* _WORK TO COMPLETE_
Below are several records. Retype exactly those lines running from the one with "unchecked; pc is the" through the one with "rd, or through", end lines included, and no others.

* _LISTED ENTRIES_
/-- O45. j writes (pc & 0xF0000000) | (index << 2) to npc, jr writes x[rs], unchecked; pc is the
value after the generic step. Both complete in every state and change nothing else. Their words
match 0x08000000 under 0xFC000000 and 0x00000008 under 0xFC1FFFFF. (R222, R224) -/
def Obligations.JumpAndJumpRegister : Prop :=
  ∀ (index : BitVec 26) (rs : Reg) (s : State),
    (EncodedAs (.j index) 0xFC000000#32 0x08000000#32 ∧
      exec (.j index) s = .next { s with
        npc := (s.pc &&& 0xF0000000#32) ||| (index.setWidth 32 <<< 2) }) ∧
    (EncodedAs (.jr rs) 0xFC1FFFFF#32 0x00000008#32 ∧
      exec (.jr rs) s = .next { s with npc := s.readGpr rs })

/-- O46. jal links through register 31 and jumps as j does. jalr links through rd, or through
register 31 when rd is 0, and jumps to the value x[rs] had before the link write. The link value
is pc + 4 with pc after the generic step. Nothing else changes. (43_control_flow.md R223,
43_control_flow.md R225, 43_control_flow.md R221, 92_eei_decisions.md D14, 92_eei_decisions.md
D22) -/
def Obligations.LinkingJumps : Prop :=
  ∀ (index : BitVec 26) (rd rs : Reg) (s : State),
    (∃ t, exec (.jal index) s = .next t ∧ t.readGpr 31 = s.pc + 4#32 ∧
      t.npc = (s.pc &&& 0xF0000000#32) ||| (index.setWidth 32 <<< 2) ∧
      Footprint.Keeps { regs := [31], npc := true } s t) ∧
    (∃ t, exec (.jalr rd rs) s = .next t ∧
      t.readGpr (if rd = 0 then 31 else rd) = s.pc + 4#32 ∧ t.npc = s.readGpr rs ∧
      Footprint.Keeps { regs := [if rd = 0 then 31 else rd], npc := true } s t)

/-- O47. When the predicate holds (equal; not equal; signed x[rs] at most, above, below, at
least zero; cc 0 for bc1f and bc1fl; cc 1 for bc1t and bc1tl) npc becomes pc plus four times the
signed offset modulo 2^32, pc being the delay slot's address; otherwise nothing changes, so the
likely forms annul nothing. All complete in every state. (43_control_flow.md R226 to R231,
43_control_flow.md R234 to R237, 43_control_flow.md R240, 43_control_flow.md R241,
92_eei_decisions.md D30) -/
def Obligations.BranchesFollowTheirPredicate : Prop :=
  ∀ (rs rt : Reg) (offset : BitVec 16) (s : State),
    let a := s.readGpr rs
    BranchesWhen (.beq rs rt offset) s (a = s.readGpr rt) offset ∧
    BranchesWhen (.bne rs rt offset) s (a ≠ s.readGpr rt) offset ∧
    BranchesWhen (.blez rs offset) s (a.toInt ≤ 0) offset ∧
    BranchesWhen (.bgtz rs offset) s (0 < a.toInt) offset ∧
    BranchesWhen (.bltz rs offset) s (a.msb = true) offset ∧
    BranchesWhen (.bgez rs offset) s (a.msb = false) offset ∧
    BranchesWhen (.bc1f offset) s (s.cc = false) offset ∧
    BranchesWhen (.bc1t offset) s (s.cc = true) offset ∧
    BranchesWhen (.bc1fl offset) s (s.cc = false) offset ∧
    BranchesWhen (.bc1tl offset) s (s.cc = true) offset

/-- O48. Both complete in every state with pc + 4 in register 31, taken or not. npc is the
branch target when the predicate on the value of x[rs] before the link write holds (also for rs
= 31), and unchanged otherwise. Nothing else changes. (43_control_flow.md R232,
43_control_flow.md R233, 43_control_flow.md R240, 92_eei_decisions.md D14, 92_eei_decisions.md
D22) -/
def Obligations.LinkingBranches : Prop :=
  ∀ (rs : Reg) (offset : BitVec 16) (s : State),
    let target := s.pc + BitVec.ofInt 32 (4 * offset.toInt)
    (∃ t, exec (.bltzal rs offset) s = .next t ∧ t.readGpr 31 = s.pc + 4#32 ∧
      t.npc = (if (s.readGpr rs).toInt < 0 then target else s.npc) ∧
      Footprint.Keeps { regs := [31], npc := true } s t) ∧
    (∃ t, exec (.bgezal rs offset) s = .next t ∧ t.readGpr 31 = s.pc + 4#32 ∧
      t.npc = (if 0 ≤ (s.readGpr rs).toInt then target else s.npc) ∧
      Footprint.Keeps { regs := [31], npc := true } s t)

--

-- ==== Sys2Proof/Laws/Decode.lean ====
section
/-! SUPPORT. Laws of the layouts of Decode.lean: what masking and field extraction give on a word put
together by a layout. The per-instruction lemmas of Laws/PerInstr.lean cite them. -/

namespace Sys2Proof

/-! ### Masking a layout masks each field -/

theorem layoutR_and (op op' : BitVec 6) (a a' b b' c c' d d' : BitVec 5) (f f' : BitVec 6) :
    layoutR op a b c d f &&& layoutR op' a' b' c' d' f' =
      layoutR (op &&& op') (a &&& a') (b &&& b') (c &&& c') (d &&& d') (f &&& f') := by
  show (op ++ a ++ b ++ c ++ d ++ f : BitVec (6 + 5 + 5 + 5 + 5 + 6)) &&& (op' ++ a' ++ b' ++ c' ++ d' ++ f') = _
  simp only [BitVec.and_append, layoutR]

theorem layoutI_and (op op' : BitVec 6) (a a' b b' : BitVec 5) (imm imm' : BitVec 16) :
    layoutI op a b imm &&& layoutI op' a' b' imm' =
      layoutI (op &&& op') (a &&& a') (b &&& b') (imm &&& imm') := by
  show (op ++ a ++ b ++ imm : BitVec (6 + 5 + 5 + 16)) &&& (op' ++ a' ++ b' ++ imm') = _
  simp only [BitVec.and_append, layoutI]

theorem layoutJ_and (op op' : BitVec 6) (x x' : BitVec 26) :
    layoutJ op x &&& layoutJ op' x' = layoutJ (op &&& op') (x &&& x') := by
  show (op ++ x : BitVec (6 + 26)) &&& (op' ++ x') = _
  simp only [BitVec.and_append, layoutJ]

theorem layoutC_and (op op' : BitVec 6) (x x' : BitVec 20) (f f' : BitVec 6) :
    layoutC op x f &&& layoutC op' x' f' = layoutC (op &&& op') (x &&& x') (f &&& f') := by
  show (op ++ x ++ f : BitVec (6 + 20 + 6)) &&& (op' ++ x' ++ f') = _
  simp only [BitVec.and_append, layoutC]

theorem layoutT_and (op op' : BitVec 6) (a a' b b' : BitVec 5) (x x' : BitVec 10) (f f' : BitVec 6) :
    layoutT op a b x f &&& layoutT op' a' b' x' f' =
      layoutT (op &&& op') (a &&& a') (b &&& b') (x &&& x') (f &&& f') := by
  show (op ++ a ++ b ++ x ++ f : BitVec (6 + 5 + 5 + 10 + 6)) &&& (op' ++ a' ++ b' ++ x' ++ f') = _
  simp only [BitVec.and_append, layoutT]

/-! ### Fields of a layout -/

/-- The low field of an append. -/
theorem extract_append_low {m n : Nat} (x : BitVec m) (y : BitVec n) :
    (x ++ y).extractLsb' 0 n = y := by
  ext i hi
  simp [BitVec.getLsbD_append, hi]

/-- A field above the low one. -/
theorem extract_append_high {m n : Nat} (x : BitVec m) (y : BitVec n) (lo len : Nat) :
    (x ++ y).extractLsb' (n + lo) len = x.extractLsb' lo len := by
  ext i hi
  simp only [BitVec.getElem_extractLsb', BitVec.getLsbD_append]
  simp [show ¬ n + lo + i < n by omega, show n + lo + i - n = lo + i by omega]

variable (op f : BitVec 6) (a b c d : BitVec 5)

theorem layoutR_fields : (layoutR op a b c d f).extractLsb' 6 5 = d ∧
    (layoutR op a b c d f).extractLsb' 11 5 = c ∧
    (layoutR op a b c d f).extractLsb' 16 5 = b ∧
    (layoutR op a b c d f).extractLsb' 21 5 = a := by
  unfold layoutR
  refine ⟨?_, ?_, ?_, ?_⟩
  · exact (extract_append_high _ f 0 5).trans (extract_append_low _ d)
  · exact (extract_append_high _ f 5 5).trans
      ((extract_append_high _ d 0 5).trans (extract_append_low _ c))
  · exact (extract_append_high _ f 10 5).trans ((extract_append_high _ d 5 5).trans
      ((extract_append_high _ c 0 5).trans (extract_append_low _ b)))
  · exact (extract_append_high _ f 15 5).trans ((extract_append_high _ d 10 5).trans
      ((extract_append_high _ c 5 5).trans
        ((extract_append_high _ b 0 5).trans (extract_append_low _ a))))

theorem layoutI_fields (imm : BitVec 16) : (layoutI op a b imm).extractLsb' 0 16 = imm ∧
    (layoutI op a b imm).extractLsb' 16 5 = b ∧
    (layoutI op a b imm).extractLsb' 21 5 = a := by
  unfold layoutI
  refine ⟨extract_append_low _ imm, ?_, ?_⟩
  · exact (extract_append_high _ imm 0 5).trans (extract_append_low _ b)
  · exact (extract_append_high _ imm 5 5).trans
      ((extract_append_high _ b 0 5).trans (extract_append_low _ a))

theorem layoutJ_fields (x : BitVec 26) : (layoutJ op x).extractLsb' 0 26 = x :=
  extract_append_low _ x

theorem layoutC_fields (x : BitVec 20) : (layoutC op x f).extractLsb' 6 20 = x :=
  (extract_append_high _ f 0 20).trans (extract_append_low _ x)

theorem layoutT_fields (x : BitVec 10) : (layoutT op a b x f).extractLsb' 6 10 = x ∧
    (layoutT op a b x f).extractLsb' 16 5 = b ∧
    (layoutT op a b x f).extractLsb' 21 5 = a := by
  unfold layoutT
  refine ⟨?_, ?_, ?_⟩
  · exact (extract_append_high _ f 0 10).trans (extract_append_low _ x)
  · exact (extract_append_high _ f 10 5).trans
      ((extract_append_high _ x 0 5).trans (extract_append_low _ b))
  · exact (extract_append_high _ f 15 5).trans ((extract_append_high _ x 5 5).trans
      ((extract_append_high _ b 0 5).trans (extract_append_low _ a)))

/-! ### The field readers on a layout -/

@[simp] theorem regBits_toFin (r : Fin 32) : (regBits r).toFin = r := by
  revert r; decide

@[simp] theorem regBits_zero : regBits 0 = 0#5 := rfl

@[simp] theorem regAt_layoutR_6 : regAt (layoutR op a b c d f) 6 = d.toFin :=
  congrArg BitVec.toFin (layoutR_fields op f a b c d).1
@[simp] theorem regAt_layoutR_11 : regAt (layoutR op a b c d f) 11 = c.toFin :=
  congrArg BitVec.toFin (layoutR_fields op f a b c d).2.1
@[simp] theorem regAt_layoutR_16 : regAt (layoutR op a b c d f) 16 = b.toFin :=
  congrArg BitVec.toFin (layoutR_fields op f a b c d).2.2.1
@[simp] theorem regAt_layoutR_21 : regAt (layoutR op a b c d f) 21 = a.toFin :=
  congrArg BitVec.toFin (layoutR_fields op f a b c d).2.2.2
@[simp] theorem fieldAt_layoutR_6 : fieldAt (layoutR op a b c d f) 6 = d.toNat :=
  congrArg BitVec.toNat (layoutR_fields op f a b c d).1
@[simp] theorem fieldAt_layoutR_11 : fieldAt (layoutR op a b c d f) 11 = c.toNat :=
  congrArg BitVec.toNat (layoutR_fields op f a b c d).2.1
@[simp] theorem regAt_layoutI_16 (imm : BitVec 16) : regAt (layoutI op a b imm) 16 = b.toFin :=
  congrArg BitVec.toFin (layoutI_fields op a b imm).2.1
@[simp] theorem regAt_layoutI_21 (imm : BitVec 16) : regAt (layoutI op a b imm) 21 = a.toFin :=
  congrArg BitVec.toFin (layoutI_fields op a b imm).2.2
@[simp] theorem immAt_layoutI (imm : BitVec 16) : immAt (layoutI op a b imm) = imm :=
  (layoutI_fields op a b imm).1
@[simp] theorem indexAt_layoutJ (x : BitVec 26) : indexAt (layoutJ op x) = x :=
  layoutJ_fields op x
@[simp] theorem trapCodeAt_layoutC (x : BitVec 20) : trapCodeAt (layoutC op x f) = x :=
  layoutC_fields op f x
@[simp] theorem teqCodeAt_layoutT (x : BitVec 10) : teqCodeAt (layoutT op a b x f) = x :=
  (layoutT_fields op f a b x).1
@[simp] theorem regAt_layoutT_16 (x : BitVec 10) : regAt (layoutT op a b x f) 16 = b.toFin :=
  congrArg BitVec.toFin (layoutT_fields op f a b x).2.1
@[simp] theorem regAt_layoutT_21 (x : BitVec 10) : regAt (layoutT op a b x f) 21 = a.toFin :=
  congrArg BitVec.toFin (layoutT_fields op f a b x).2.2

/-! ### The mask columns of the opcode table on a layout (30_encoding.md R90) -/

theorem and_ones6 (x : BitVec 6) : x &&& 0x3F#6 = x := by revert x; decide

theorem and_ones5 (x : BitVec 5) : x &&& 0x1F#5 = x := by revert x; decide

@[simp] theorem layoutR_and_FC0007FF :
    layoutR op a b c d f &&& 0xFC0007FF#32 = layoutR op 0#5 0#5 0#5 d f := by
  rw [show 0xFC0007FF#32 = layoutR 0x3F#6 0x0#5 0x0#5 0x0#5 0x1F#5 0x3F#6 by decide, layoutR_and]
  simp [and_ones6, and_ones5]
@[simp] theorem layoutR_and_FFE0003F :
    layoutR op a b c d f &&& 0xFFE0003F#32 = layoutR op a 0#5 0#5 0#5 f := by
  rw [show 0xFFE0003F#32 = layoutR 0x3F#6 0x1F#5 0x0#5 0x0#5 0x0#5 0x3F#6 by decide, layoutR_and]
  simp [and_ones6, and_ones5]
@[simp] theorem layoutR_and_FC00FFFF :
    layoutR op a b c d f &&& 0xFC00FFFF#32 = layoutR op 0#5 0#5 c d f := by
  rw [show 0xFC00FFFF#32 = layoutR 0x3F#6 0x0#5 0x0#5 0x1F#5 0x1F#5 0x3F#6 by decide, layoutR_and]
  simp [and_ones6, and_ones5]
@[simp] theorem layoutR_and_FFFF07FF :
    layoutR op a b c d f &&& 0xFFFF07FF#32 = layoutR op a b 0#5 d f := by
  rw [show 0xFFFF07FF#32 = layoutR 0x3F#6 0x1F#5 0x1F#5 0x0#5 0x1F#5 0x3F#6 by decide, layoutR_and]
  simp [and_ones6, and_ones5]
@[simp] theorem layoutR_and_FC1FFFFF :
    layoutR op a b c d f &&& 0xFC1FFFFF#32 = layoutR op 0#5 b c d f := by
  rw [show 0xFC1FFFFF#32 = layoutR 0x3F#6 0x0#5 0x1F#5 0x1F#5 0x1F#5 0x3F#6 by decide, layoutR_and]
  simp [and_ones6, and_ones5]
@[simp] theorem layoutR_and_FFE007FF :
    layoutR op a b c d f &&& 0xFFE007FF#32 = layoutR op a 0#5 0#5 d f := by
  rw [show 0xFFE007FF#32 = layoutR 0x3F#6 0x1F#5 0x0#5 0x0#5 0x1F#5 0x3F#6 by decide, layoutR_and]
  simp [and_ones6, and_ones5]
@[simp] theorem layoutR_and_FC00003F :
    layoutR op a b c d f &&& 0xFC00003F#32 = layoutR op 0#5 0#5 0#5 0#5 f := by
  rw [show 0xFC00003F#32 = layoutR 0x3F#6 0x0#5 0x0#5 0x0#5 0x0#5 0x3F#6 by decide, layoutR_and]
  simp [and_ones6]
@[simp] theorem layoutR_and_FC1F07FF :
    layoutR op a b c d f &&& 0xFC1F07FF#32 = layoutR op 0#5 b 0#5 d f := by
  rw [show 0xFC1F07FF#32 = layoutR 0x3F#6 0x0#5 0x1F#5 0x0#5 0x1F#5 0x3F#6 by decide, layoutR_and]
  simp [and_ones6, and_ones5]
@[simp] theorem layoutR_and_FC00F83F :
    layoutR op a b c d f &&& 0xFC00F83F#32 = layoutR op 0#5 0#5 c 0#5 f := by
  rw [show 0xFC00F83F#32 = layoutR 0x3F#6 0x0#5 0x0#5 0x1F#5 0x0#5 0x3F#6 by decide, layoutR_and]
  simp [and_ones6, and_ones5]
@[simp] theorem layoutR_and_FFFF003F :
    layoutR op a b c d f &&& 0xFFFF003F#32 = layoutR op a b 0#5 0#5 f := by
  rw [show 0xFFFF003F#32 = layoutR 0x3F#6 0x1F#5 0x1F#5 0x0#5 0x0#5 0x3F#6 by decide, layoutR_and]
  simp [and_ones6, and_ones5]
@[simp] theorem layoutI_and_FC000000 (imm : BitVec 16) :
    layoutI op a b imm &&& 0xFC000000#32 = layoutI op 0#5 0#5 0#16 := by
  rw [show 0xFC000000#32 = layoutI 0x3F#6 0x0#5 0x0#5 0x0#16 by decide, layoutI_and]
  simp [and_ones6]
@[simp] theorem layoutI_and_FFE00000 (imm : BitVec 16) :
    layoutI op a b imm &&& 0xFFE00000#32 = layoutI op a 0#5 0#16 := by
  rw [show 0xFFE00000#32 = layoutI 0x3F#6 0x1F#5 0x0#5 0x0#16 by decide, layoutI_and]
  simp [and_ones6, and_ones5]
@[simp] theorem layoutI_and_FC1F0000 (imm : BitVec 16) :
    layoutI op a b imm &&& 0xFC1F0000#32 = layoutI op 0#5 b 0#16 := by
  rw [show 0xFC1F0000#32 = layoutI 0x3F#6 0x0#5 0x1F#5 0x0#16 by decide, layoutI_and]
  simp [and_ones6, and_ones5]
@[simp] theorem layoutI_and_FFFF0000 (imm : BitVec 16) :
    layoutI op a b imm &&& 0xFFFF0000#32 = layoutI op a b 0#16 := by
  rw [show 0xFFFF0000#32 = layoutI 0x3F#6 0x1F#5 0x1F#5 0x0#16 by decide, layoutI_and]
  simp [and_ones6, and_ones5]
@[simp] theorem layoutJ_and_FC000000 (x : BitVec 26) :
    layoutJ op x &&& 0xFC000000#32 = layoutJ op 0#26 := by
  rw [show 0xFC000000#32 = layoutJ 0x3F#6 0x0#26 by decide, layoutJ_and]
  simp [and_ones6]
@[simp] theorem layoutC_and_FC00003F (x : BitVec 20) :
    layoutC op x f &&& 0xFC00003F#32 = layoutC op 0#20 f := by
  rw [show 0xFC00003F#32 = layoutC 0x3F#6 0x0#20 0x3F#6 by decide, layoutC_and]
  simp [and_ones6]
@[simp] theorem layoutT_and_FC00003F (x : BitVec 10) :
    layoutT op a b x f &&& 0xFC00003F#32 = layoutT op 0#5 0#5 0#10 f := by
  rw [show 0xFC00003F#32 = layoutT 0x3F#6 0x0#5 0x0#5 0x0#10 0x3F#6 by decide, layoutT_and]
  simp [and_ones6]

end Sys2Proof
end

...

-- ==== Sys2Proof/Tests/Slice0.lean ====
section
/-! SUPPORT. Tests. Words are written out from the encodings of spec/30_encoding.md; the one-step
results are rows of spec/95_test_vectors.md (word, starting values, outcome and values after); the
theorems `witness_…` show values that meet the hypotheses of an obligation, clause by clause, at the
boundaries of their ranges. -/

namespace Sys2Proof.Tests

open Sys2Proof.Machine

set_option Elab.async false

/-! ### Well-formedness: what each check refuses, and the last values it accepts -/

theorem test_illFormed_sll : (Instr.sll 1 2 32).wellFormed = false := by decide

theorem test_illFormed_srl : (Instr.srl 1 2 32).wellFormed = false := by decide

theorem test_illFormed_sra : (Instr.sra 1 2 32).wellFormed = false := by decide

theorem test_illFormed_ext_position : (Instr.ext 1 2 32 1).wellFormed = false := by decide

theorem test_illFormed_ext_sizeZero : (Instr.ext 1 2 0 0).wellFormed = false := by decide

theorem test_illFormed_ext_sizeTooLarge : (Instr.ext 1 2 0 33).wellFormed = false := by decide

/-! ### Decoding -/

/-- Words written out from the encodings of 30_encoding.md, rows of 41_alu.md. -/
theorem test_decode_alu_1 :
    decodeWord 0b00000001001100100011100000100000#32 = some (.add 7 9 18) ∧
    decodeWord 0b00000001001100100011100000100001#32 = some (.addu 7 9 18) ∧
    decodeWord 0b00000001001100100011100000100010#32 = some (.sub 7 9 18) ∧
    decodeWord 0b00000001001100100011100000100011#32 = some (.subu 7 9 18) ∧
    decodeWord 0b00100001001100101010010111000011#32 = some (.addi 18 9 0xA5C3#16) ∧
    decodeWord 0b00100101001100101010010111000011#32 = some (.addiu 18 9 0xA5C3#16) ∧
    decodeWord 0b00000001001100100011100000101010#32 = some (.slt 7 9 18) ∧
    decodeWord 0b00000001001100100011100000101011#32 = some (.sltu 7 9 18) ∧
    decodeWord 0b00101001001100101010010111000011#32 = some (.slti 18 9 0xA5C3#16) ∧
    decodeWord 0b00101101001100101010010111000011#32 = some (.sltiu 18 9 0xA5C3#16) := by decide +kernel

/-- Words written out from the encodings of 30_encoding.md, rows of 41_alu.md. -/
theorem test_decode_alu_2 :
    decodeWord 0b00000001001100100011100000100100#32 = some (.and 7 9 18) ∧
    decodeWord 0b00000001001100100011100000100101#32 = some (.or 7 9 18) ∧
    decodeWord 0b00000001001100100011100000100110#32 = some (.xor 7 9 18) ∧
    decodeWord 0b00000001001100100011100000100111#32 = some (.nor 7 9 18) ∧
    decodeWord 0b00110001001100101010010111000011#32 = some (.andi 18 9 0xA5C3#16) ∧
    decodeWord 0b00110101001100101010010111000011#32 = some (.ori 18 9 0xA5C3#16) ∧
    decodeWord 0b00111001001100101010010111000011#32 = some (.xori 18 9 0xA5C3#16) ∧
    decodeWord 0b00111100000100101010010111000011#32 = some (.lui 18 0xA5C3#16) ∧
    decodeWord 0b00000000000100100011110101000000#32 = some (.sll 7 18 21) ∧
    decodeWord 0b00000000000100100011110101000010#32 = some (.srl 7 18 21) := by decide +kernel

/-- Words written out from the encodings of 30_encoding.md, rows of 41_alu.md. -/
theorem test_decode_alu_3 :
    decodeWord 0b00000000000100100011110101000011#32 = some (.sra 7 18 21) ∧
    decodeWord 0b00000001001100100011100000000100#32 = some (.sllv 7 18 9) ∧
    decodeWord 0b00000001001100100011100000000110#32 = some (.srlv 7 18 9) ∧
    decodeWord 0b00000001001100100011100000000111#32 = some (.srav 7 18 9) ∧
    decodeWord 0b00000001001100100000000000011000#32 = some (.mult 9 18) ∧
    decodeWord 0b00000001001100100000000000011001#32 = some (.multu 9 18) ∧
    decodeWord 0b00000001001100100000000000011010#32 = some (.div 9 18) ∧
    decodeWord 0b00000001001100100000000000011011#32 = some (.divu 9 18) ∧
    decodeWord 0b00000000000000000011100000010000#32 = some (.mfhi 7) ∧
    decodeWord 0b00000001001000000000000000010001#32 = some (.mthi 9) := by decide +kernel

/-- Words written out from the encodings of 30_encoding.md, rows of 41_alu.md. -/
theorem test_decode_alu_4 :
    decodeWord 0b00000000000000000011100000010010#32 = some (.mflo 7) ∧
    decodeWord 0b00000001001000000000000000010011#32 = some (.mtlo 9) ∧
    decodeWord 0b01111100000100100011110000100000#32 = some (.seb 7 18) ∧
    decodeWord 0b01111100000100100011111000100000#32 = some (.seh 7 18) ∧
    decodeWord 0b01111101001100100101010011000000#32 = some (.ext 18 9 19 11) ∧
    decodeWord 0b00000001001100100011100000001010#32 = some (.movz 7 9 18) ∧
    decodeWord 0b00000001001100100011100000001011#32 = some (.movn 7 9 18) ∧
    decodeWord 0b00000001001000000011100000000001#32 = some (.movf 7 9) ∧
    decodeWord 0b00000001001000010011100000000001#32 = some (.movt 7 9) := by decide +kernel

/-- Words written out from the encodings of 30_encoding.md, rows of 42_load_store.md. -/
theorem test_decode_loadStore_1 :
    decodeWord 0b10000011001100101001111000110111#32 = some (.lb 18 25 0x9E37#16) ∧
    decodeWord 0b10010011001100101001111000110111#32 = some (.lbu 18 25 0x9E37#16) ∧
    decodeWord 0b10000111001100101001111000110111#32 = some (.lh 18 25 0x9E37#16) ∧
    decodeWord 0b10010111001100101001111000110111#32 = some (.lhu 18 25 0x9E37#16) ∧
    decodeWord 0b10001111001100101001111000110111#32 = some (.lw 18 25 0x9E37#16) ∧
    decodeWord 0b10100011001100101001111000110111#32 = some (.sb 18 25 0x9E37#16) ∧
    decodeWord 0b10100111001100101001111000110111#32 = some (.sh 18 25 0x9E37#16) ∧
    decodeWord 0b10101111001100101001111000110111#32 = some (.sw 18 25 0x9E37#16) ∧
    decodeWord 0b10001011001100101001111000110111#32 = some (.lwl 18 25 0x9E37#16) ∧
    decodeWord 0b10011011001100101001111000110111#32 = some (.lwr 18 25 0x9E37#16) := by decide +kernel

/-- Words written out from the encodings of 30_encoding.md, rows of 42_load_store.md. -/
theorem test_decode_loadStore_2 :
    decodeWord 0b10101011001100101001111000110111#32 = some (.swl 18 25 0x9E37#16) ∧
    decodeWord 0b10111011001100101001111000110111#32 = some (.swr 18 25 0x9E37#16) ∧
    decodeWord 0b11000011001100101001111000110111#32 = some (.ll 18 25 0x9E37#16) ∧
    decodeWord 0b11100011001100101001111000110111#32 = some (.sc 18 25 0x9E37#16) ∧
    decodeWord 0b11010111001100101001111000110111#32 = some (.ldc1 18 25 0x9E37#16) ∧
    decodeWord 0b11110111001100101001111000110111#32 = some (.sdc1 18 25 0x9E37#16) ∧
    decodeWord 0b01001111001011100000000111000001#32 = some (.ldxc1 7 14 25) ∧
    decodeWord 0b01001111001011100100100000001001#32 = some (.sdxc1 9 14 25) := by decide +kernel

* _ANSWER FOR THIS EXERCISE_
/-- O45. j writes (pc & 0xF0000000) | (index << 2) to npc, jr writes x[rs], unchecked; pc is the
value after the generic step. Both complete in every state and change nothing else. Their words
match 0x08000000 under 0xFC000000 and 0x00000008 under 0xFC1FFFFF. (R222, R224) -/
def Obligations.JumpAndJumpRegister : Prop :=
  ∀ (index : BitVec 26) (rs : Reg) (s : State),
    (EncodedAs (.j index) 0xFC000000#32 0x08000000#32 ∧
      exec (.j index) s = .next { s with
        npc := (s.pc &&& 0xF0000000#32) ||| (index.setWidth 32 <<< 2) }) ∧
    (EncodedAs (.jr rs) 0xFC1FFFFF#32 0x00000008#32 ∧
      exec (.jr rs) s = .next { s with npc := s.readGpr rs })

/-- O46. jal links through register 31 and jumps as j does. jalr links through rd, or through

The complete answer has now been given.